Collected data

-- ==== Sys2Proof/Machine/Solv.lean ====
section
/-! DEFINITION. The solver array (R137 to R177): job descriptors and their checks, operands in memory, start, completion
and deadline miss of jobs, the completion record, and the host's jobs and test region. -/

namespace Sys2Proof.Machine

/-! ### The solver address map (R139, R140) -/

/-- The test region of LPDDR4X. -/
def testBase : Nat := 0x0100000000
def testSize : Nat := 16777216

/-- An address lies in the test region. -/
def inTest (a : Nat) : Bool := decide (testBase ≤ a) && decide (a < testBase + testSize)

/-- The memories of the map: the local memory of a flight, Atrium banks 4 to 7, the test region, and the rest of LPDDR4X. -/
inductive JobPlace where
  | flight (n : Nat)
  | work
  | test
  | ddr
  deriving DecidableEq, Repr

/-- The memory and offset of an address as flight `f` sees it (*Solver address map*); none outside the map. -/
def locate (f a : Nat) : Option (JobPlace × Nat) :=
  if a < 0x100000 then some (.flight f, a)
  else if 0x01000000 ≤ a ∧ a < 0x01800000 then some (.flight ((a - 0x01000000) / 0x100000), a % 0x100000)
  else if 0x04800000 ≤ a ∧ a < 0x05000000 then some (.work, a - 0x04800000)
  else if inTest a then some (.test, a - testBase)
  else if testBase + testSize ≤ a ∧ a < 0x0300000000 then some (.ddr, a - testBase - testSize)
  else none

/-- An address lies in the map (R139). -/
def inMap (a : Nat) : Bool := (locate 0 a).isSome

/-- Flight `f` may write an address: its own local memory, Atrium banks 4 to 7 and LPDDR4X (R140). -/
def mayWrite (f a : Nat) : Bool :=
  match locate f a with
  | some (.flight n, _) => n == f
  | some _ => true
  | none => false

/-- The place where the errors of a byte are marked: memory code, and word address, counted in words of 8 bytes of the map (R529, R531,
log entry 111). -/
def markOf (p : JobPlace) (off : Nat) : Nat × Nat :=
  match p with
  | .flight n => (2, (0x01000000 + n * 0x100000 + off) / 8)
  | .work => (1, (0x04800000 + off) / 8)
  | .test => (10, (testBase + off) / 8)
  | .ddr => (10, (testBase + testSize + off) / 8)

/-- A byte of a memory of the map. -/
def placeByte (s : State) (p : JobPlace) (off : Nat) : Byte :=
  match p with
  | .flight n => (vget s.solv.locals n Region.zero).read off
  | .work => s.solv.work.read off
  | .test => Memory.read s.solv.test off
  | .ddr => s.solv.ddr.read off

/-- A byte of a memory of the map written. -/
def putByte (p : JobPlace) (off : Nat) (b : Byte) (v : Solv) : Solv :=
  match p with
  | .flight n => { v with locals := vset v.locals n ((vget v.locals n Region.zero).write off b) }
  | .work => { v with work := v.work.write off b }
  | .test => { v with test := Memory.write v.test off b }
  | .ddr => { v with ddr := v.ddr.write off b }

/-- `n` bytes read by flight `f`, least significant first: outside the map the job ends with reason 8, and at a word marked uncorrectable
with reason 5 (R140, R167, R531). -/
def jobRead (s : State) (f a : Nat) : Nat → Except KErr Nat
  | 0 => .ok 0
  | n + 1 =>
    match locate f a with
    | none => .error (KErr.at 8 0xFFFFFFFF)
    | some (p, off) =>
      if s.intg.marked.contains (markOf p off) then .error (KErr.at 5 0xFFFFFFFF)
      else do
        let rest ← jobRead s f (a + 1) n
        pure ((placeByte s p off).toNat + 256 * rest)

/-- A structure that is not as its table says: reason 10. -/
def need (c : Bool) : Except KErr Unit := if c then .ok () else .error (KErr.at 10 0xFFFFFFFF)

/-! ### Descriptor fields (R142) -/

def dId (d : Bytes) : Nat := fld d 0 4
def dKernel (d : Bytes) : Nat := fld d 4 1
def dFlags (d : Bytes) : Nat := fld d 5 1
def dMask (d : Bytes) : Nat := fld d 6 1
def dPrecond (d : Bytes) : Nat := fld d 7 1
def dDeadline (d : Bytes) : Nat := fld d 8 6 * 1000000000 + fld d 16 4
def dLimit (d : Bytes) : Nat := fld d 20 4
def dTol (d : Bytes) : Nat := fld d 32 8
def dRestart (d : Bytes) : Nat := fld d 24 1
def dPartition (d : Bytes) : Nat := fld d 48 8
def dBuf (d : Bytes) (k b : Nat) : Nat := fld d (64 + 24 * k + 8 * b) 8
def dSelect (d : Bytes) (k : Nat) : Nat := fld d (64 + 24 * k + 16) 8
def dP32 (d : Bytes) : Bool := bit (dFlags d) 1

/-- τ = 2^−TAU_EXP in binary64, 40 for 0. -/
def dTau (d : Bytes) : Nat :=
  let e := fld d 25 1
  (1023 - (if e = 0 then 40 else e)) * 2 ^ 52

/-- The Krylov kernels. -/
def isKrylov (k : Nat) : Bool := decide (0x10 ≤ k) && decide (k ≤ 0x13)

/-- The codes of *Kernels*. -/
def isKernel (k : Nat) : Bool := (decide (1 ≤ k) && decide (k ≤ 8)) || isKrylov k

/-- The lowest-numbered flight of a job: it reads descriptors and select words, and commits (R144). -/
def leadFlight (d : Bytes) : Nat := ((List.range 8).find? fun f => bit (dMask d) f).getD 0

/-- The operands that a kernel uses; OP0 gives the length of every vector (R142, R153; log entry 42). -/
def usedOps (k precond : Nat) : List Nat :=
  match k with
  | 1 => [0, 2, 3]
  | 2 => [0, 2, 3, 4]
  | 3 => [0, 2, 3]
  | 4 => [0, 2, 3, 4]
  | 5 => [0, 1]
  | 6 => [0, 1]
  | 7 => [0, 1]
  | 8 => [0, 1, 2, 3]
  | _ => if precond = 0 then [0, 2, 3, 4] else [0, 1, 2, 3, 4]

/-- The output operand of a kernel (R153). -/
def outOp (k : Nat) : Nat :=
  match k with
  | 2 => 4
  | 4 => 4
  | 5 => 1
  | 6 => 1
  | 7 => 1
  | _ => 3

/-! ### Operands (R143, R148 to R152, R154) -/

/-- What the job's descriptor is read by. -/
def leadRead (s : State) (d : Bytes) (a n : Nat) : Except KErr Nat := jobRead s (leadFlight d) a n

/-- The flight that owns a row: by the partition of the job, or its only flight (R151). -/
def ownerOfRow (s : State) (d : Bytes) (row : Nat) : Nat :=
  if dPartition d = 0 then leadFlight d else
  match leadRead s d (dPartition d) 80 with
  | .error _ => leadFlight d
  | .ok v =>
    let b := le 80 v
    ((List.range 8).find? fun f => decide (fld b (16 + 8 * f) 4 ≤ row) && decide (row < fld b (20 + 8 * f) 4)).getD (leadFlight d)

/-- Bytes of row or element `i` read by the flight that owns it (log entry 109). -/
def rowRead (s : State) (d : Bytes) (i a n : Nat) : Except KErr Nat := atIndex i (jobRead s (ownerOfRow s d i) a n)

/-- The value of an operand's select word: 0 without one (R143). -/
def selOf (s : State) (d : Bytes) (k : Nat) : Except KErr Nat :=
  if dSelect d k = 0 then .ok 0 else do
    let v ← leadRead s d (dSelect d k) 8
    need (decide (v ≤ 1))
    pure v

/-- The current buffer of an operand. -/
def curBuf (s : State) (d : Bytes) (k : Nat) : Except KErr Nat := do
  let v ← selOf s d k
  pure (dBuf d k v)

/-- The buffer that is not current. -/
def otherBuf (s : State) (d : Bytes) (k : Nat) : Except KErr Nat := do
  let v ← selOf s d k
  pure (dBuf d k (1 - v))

# Goal of the exercise
Above are the lines; repeat exactly the ones from the line containing "let rest ← jobRead s f (a + 1) n" down to the line containing "def leadFlight (d", both inclusive.

# Final answer
        let rest ← jobRead s f (a + 1) n
        pure ((placeByte s p off).toNat + 256 * rest)

/-- A structure that is not as its table says: reason 10. -/
def need (c : Bool) : Except KErr Unit := if c then .ok () else .error (KErr.at 10 0xFFFFFFFF)

/-! ### Descriptor fields (R142) -/

def dId (d : Bytes) : Nat := fld d 0 4
def dKernel (d : Bytes) : Nat := fld d 4 1
def dFlags (d : Bytes) : Nat := fld d 5 1
def dMask (d : Bytes) : Nat := fld d 6 1
def dPrecond (d : Bytes) : Nat := fld d 7 1
def dDeadline (d : Bytes) : Nat := fld d 8 6 * 1000000000 + fld d 16 4
def dLimit (d : Bytes) : Nat := fld d 20 4
def dTol (d : Bytes) : Nat := fld d 32 8
def dRestart (d : Bytes) : Nat := fld d 24 1
def dPartition (d : Bytes) : Nat := fld d 48 8
def dBuf (d : Bytes) (k b : Nat) : Nat := fld d (64 + 24 * k + 8 * b) 8
def dSelect (d : Bytes) (k : Nat) : Nat := fld d (64 + 24 * k + 16) 8
def dP32 (d : Bytes) : Bool := bit (dFlags d) 1

/-- τ = 2^−TAU_EXP in binary64, 40 for 0. -/
def dTau (d : Bytes) : Nat :=
  let e := fld d 25 1
  (1023 - (if e = 0 then 40 else e)) * 2 ^ 52

/-- The Krylov kernels. -/
def isKrylov (k : Nat) : Bool := decide (0x10 ≤ k) && decide (k ≤ 0x13)

/-- The codes of *Kernels*. -/
def isKernel (k : Nat) : Bool := (decide (1 ≤ k) && decide (k ≤ 8)) || isKrylov k

/-- The lowest-numbered flight of a job: it reads descriptors and select words, and commits (R144). -/
def leadFlight (d : Bytes) : Nat := ((List.range 8).find? fun f => bit (dMask d) f).getD 0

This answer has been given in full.